──────── Working data

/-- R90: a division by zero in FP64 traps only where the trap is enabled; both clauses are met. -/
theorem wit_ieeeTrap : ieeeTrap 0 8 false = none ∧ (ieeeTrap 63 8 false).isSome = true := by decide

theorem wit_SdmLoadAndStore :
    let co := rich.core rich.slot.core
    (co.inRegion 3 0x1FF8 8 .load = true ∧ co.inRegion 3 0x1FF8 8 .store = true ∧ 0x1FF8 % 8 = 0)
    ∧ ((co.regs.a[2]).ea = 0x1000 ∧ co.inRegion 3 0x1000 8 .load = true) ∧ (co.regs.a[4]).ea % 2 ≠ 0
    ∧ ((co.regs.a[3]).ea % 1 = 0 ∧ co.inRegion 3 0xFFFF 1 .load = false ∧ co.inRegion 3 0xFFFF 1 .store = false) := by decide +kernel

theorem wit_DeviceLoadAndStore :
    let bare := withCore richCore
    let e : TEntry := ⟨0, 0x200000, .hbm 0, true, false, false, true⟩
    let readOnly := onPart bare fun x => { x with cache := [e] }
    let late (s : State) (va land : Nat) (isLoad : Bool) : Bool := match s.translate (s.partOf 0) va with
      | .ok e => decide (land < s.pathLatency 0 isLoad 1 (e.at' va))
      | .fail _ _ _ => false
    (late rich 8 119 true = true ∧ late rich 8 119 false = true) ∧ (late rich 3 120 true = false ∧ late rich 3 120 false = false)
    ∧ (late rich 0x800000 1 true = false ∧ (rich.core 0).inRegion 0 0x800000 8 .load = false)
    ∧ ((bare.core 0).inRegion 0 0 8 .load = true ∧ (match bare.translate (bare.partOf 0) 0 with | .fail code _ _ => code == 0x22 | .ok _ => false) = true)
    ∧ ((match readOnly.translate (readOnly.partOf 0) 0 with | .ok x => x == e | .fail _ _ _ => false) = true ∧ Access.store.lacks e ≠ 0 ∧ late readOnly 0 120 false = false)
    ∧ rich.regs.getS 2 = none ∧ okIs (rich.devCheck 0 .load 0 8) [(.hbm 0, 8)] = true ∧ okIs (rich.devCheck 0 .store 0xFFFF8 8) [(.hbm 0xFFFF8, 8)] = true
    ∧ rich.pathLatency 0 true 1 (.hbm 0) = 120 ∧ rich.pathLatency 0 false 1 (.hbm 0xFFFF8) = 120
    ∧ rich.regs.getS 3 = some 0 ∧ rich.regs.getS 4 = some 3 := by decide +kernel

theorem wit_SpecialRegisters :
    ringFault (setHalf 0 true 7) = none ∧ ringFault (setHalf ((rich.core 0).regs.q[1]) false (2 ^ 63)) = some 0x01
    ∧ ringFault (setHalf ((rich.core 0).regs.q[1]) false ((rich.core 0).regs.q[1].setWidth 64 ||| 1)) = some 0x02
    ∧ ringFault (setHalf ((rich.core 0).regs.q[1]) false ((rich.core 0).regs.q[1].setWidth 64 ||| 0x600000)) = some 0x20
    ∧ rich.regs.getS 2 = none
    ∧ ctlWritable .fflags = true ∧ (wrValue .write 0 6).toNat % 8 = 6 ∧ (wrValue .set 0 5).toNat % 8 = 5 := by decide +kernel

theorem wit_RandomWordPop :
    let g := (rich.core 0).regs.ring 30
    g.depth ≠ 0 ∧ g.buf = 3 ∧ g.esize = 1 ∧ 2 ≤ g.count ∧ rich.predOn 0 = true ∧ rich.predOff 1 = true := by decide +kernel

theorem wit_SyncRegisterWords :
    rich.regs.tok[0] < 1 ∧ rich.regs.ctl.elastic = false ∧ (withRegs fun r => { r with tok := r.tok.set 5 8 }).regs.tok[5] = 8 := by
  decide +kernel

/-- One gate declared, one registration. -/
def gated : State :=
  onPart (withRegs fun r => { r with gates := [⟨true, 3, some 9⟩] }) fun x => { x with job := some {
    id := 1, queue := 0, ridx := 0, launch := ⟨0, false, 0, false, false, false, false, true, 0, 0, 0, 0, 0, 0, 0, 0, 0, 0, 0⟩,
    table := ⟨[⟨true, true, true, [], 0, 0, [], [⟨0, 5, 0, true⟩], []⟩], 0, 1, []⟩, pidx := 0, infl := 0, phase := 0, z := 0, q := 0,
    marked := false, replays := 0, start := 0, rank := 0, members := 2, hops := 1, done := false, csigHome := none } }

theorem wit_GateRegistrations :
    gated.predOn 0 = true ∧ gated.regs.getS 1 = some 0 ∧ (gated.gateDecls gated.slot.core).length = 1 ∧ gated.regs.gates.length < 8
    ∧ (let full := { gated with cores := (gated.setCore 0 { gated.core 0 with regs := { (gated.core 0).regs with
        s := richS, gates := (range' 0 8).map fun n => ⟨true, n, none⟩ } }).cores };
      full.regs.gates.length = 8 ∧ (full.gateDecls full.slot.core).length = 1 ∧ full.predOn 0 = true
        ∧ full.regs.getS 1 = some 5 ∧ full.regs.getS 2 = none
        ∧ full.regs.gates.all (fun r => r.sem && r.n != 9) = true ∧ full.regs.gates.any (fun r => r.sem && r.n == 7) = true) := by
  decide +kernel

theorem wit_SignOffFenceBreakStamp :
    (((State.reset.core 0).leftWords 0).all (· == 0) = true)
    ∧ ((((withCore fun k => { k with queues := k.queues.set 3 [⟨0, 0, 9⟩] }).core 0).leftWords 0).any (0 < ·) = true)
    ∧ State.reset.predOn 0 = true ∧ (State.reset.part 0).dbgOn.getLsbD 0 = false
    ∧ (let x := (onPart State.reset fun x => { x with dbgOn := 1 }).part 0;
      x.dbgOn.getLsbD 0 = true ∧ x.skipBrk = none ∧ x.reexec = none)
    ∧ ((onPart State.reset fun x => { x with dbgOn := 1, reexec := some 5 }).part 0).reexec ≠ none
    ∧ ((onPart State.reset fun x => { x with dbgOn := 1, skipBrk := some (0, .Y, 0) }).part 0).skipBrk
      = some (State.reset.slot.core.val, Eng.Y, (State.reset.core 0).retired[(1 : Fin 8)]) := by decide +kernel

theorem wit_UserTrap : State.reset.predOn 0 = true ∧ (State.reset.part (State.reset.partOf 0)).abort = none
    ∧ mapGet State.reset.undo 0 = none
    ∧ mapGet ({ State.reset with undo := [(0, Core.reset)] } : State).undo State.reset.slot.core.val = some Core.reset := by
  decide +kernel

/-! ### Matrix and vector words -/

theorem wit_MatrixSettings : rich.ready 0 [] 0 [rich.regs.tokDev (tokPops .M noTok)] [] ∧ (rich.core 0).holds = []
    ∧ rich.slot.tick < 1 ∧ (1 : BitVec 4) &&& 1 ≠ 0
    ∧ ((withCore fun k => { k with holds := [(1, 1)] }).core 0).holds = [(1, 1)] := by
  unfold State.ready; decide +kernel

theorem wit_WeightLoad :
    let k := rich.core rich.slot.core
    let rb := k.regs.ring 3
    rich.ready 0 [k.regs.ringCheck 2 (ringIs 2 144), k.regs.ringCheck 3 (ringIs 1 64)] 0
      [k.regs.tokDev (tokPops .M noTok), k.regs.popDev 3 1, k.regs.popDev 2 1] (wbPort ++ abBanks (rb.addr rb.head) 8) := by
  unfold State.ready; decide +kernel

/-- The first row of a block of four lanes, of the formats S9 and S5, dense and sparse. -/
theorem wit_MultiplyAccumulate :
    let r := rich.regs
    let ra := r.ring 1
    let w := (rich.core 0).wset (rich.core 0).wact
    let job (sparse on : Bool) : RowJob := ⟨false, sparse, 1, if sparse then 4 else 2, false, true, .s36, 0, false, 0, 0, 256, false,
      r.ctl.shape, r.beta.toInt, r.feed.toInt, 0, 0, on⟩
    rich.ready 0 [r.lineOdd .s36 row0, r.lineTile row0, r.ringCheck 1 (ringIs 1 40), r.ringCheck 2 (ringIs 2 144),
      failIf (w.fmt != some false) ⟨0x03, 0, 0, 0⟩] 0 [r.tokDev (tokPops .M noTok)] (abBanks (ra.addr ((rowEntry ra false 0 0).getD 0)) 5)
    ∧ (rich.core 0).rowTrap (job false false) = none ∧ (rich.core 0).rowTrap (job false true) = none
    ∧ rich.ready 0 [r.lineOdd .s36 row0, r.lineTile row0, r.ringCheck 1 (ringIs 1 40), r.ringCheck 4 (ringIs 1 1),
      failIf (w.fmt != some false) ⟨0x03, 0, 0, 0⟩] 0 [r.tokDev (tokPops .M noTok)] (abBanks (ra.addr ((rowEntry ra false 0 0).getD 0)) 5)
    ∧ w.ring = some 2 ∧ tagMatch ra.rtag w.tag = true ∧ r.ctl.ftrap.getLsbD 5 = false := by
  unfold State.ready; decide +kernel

────────────────

Goal of the exercise ▸ Quote exactly the first line of the entries and every line after it, stopping with the line that contains "let bare := withCore richCore".

Answer to the exercise ▸
/-- R90: a division by zero in FP64 traps only where the trap is enabled; both clauses are met. -/
theorem wit_ieeeTrap : ieeeTrap 0 8 false = none ∧ (ieeeTrap 63 8 false).isSome = true := by decide

theorem wit_SdmLoadAndStore :
    let co := rich.core rich.slot.core
    (co.inRegion 3 0x1FF8 8 .load = true ∧ co.inRegion 3 0x1FF8 8 .store = true ∧ 0x1FF8 % 8 = 0)
    ∧ ((co.regs.a[2]).ea = 0x1000 ∧ co.inRegion 3 0x1000 8 .load = true) ∧ (co.regs.a[4]).ea % 2 ≠ 0
    ∧ ((co.regs.a[3]).ea % 1 = 0 ∧ co.inRegion 3 0xFFFF 1 .load = false ∧ co.inRegion 3 0xFFFF 1 .store = false) := by decide +kernel

theorem wit_DeviceLoadAndStore :
    let bare := withCore richCore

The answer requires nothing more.